-- ==== Sys2Proof/Tests/Slice0.lean ====
section
/-! SUPPORT. Tests: ill-formed terms that WellFormed refuses, one-step tests with results worked out from the manual's examples
and tables, and for every statement with hypotheses a state and operands that meet them. -/

namespace Sys2Proof.Tests

set_option Elab.async false

open Sys2Proof.Machine

/-! ### Helpers -/

/-- The next state that a command answers, if it answers one. -/
def after (c : Instr) (s : State) : Option State :=
  match exec c s with
  | .next t => some t
  | .fault _ => none
  | .refused _ => none

/-- What a view of the next state shows. -/
def sees {α : Type} (c : Instr) (s : State) (f : State → α) : Option α := (after c s).map f

/-- All four ports attached in session 4 with every alert enabled, the start-up hold over. -/
def att : State :=
  { State.reset with
    sess := Vector.replicate 4 ⟨true, 4, ⟨true, true, true⟩, [], false, none⟩
    ports := Vector.replicate 4 ⟨.idle, .accepted, none, false⟩ }

/-- A request body on a port's path. -/
def ask (p : Port) (body : List Byte) (s : State) : State := s.setPort p { s.ports[p] with state := .working body }

def token (p : Port) (s : State) : State := addLease .authority .authority p 40 { s with authority := some p }

def output (l : LineNo) (p : Port) (s : State) : State :=
  addLease (.line l) .output p 50 (s.setLine l (.output ⟨p, .low, .high, none⟩))

def capture (l : LineNo) (ps : List Port) (holdoff : Nat) (s : State) : State :=
  { (s.setLine l (.capture ⟨ps, .both, holdoff⟩)).setWatch l (some ⟨.low, 0, none⟩) with
    leases := s.leases ++ ps.map fun p => ⟨.line l, .subscription, p, 30⟩ }

def entry (p : Port) (l : LineNo) (t : Nat) : Entry := ⟨p, l, .driveHigh, t, .oneShot, .fireLate, .keep, true⟩

def hold (i : SlotNo) (e : Entry) (s : State) : State :=
  (placeEntry i e s).setCount e.owner (s.cal.count[e.owner] + 1)

def inLock (x : LockState) (s : State) : State :=
  { s with
    disc := { s.disc with lock := x, timer := .running 5 false, lastMark := some 0 }
    rx := { s.rx with selection := .fixed 4, seedPending := false, lastSeq := 10 } }

def framed (p : Port) (f : Frame) (s : State) : State :=
  { s with
    ports := s.ports.set p { s.ports[p] with frame := some f }
    pins := { s.pins with csLow := s.pins.csLow.set p true } }

def plain : Frame := ⟨[], .undecided, [0x20]⟩

def atTime (sec ns : Nat) (s : State) : State := { s with time := { s.time with hub := ⟨sec, ns, 0⟩ } }

def idlePins : PinSample := ⟨true, true, 0⟩

def full (p : Port) (s : State) : State :=
  s.setSess p { s.sess[p] with queue := List.replicate 16 ⟨.leaseLost .authority .authority 0, 0⟩ }

/-- The status of the reply in a port's slot. -/
def status (p : Port) (s : State) : Option Byte :=
  match s.ports[p].state with
  | .answered r => r[1]?
  | .idle => none
  | .working _ => none

/-- The reply body in a port's slot, without its header. -/
def body (p : Port) (s : State) : List Byte :=
  match s.ports[p].state with
  | .answered r => r.drop 3
  | .idle => []
  | .working _ => []

/-! ### WellFormed refuses -/

theorem test_wf_request_needs_byte_two : Instr.wellFormed (.requestFrameEnd 0 [0xA1] 0) = false := by decide
theorem test_wf_request_needs_its_code : Instr.wellFormed (.requestFrameEnd 0 [0xA2, 1, 2] 0) = false := by decide
theorem test_wf_request_part_is_below_a_byte : Instr.wellFormed (.requestFrameEnd 0 [0xA1, 1] 8) = false := by decide
theorem test_wf_reply_frame_has_byte_two : Instr.wellFormed (.collectReplyEnd 0 1) = false := by decide
theorem test_wf_notices_frame_has_byte_two : Instr.wellFormed (.collectNoticesEnd 0 1) = false := by decide
theorem test_wf_captures_frame_has_byte_two : Instr.wellFormed (.collectCapturesEnd 0 1) = false := by decide
theorem test_wf_unknown_kind_is_no_code : Instr.wellFormed (.unknownKind 0 0xA3) = false := by decide
theorem test_wf_accepts : Instr.wellFormed (.requestFrameEnd 0 [0xA1, 1, 0x10, 0x3C, 0x0F] 0) = true := by decide

/-! ### Encodings: section 11.1, section 11.2, section 11.3 -/

theorem test_crc_digits : crc16 [0x31, 0x32, 0x33, 0x34, 0x35, 0x36, 0x37, 0x38, 0x39] = 0x29B1 := by decide +kernel
theorem test_crc_zero : crc16 [0x00] = 0xE1F0 := by decide +kernel
theorem test_crc_read_time : crc16 [0x01, 0x10] = 0x3C0F := by decide +kernel
theorem test_renew_length_counts_to_17 : requestOf (0x32 :: 0 :: 100 :: 200 :: List.replicate 17 0) = some .renew := by
  decide +kernel
theorem test_schedule_length_with_width_and_period :
    requestOf ([0x50, 0, 0, 3, 4, 3, 0x25] ++ List.replicate 16 0) = some .schedule := by decide +kernel
theorem test_table_gives_no_bits : decodeTableWord 8 0x10 = none := rfl

/-! ### Frames: section 10.8 and section 11.2 -/

theorem test_status_byte_attached : sees (.frameBegin 2) att (fun s => s.misoByte 2 1) = some 0x20 := by decide +kernel
theorem test_status_byte_working :
    sees (.frameBegin 2) (ask 2 [0x10] att) (fun s => s.misoByte 2 1) = some 0x60 := by decide +kernel
theorem test_no_frame_in_the_hold : sees (.frameBegin 0) State.reset (fun s => s.ports[0].frame) = some none := by
  decide +kernel
theorem test_status_read_gives_no_outcome :
    sees (.statusRead 2) (framed 2 plain (att.setPort 2 ⟨.idle, .badCrc, none, false⟩))
      (fun s => (s.ports[2].lastOutcome, s.ports[2].frame)) = some (.badCrc, none) := by decide +kernel
theorem test_request_good :
    sees (.requestFrameEnd 2 [0xA1, 1, 0x10, 0x3C, 0x0F] 0) (framed 2 plain att)
      (fun s => (s.ports[2].state, s.ports[2].lastOutcome)) = some (.working [0x10], .accepted) := by decide +kernel
theorem test_request_bad_crc :
    sees (.requestFrameEnd 2 [0xA1, 1, 0x10, 0x3C, 0x0E] 0) (framed 2 plain att)
      (fun s => (s.ports[2].state, s.ports[2].lastOutcome)) = some (.idle, .badCrc) := by decide +kernel
theorem test_reply_fix_working :
    sees (.replyFix 2) (framed 2 plain (ask 2 [0x10] att)) (fun s => (s.ports[2].frame).map Frame.sent) =
      some (some [0x20, 0x00, 0xE1, 0xF0]) := by decide +kernel
theorem test_collect_reply_cut_short :
    sees (.collectReplyEnd 2 20) (framed 2 ⟨[0xA2], .reply true, List.replicate 47 0⟩ (att.setPort 2
        ⟨.answered [1, 0, 4], .refusedBusy, none, false⟩))
      (fun s => (s.ports[2].state, s.ports[2].lastOutcome)) = some (.answered [1, 0, 4], .aborted) := by decide +kernel
theorem test_batch_fix_reports_loss :
    sees (.batchFix 1 .notices 8) (framed 1 plain (att.setSess 1 ⟨true, 4, ⟨true, true, true⟩, [], true, none⟩))
      (fun s => (s.ports[1].frame).map fun f => f.sent.take 3) = some (some [0x20, 0x00, 0x80]) := by decide +kernel
theorem test_batch_fix_limit_out_of_range :
    sees (.batchFix 1 .captures 9) (framed 1 plain att) (fun s => (s.ports[1].frame).map Frame.sent) =
      some (some [0x20, 0x00, 0x00, 0xE1, 0xF0]) := by decide +kernel
theorem test_notices_collected :
    sees (.collectNoticesEnd 1 165) (framed 1 ⟨[0xA3, 8], .batch .notices true, List.replicate 165 0⟩
        ((full 1 att).setSess 1 { (full 1 att).sess[1] with loss := true, batch := some ⟨8, true, false⟩ }))
      (fun s => (s.sess[1].queue.length, s.sess[1].loss)) = some (8, false) := by decide +kernel
theorem test_captures_collected :
    sees (.collectCapturesEnd 1 25) (framed 1 ⟨[0xA4, 1], .batch .captures true, List.replicate 25 0⟩
        (att.setCap 1 ⟨[⟨3, .rising, 0, 0, .free, 0⟩, ⟨4, .falling, 0, 0, .free, 0⟩], 0, some 1, 0⟩))
      (fun s => s.caps[1].queue.map CaptureRecord.line) = some [4] := by decide +kernel
/-- R130, R131: a record of an earlier tick is not fresh after the next TICK, one in a fixed batch not after the fixing (R132). -/
theorem test_order_is_settled :
    let s := att.setCap 1 ⟨[⟨3, .rising, 0, 0, .free, 0⟩, ⟨4, .falling, 0, 0, .free, 0⟩], 0, none, 2⟩
    sees (.tick idlePins) s (fun s => s.caps[1].fresh) = some 0 ∧
    sees (.batchFix 1 .captures 1) (framed 1 plain s) (fun s => (s.caps[1].batch, s.caps[1].fresh)) = some (some 1, 1) := by
  decide +kernel
theorem test_unknown_kind :
    sees (.unknownKind 3 0x55) (framed 3 plain (ask 3 [0x10] att))
      (fun s => (s.ports[3].state, s.ports[3].lastOutcome)) = some (.working [0x10], .unknownKind) := by decide +kernel

/-! ### Sessions: section 9.2 -/

/-- P1 of the re-attach example, with its two lines, three entries, one subscription and the token. -/
def rebooted : State :=
  hold 2 (entry 1 10 9000) (hold 1 (entry 1 3 8000) (hold 0 (entry 1 3 7000)
    (capture 6 [0, 1] 0 (output 10 1 (output 3 1 (token 1 (att.setSess 1 ⟨true, 6, ⟨true, false, true⟩, [], true, none⟩)))))))

theorem test_reattach_counts : sees (.attach 1) (ask 1 [0x01, 0x07] rebooted) (body 1) = some [7, 3, 2, 1, 3] := by
  decide +kernel
theorem test_reattach_frees :
    sees (.attach 1) (ask 1 [0x01, 0x07] rebooted)
      (fun s => (s.sess[1].number, s.lines[3], s.cal.count[1], s.authority)) =
      some (7, .unassigned (some ⟨.high, 16⟩), 0, none) := by decide +kernel
theorem test_detach_keeps_the_number :
    sees (.detach 1) (ask 1 [0x02] rebooted) (fun s => (s.sess[1].attached, s.sess[1].number)) = some (false, 6) := by
  decide +kernel
theorem test_stepped_reaches_attached_ports :
    sees .stepHandoffSession
      { att with time := { att.time with toSession := [⟨⟨0, 0, 0⟩, -4, .backward, 8, .discipline⟩] } }
      (fun s => (s.sess[3].queue.map Notice.body, s.time.toSession)) = some ([.stepped 8 (-4) .discipline], []) := by
  decide +kernel

/-! ### Hub time: section 1.7 -/

theorem test_read_time :
    sees (.readTime 0) (ask 0 [0x10] (atTime 5 6 att)) (fun s => (body 0 s).take 8) = some [0, 0, 0, 5, 0, 0, 0, 6] := by
  decide +kernel
theorem test_set_time_forward :
    sees (.setTime 0) (ask 0 [0x11, 0, 0, 0, 2, 0, 0, 0, 9] (token 0 (atTime 1 4 att)))
      (fun s => (s.time.hub, s.time.epoch, body 0 s)) =
      some (⟨2, 9, 0⟩, 1, [0, 1, 0, 0, 0, 0, 0x3B, 0x9A, 0xCA, 5]) := by decide +kernel
theorem test_discipline_step_back :
    ((stepBy .discipline (-600000000) (atTime 100 500000000 att)).time.hub,
      (stepBy .discipline (-1000000) { att with time := { att.time with hub := ⟨0, 400000, 250⟩ } }).time.toSession.map
        StepHandoff.applied) = (⟨99, 900000000, 0⟩, [-400000]) := by decide +kernel
theorem test_tick_trim_and_slew :
    sees (.tick idlePins) { att with time := { att.time with trim := 2000, slew := 1000 * 1000000000 } }
      (fun s => (s.time.hub, s.time.slew)) = some (⟨0, 8, 416000⟩, 1000 * 1000000000 - 400000) := by decide +kernel
theorem test_seconds_wrap :
    sees .secondsWrap (atTime 4294967296 3 att) (fun s => (s.time.hub, s.time.epoch)) = some (⟨0, 3, 0⟩, 1) := by
  decide +kernel
theorem test_uptime :
    sees .uptimeIncrement { token 2 att with time := { att.time with tickCount := 125000 } }
      (fun s => (s.time.uptime, s.leases.map Lease.remaining)) = some (1, [39]) := by decide +kernel

/-! ### Reference and discipline: section 2.8, section 3.7 and section 3.8 -/

theorem test_read_reference_defaults :
    sees (.readReference 0) (ask 0 [0x20] att) (fun s => (body 0 s).take 12) =
      some [2, 2, 0, 0, 0, 0, 0, 0, 0, 0, 0, 0] := by decide +kernel
theorem test_set_reference_fixed :
    sees (.setReference 0) (ask 0 [0x21, 1, 9, 0, 0, 1, 44] (token 0 (inLock .locked att)))
      (fun s => (s.disc.lock, body 0 s)) = some (.acquire, [1, 3, 9, 0, 0, 1, 44, 1]) := by decide +kernel
theorem test_flush_reference :
    sees (.flushReference 0) (ask 0 [0x22] (token 0 (inLock .holdover att)))
      (fun s => (s.disc.lock, s.rx.seedPending)) = some (.acquire, true) := by decide +kernel
theorem test_set_discipline :
    sees (.setDiscipline 0) (ask 0 [0x23, 0, 0, 3, 0xE8, 0, 1, 0x86, 0xA0, 2, 3, 7, 0xD0, 0, 0, 0x0E, 0x10, 0, 0, 0xC3, 0x50,
        0] (token 0 att)) (fun s => (s.disc.params.lockCount, s.disc.params.gainShift)) = some (2, 0) := by decide +kernel
theorem test_trim_changes :
    (trimChange 300 1000000 3, trimChange 200 2000000 3, trimChange 4300 4000000 3, trimChange 2000 999998 0) =
      (37, 12, 134, 2000) := by decide +kernel

/-- A beacon of source 4 at 1,000 s 0 ns with sequence 20, its CRC computed as R183 says. -/
def beacon : List Byte :=
  let b : List Byte := [0xC3, 4, 0, 20, 1, 0, 0, 3, 0xE8, 0, 0, 0, 0]
  b ++ crcBytes b

def receiving (bytes : List Byte) (found : List RxEvent) (s : State) : State :=
  { s with rx := { s.rx with assembly := .receiving ⟨800000000, 100000000⟩ bytes (some 5), found := found } }

def lastCharacter : RxEvent := .character (beacon.getD 14 0) 100018688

* [Problem details]:
In the entries above, the lines from the one bearing "and tables, and" up to and including the one bearing "def att : State" should be transcribed exactly; no other line is wanted.

* [Expected output]:
and tables, and for every statement with hypotheses a state and operands that meet them. -/

namespace Sys2Proof.Tests

set_option Elab.async false

open Sys2Proof.Machine

/-! ### Helpers -/

/-- The next state that a command answers, if it answers one. -/
def after (c : Instr) (s : State) : Option State :=
  match exec c s with
  | .next t => some t
  | .fault _ => none
  | .refused _ => none

/-- What a view of the next state shows. -/
def sees {α : Type} (c : Instr) (s : State) (f : State → α) : Option α := (after c s).map f

/-- All four ports attached in session 4 with every alert enabled, the start-up hold over. -/
def att : State :=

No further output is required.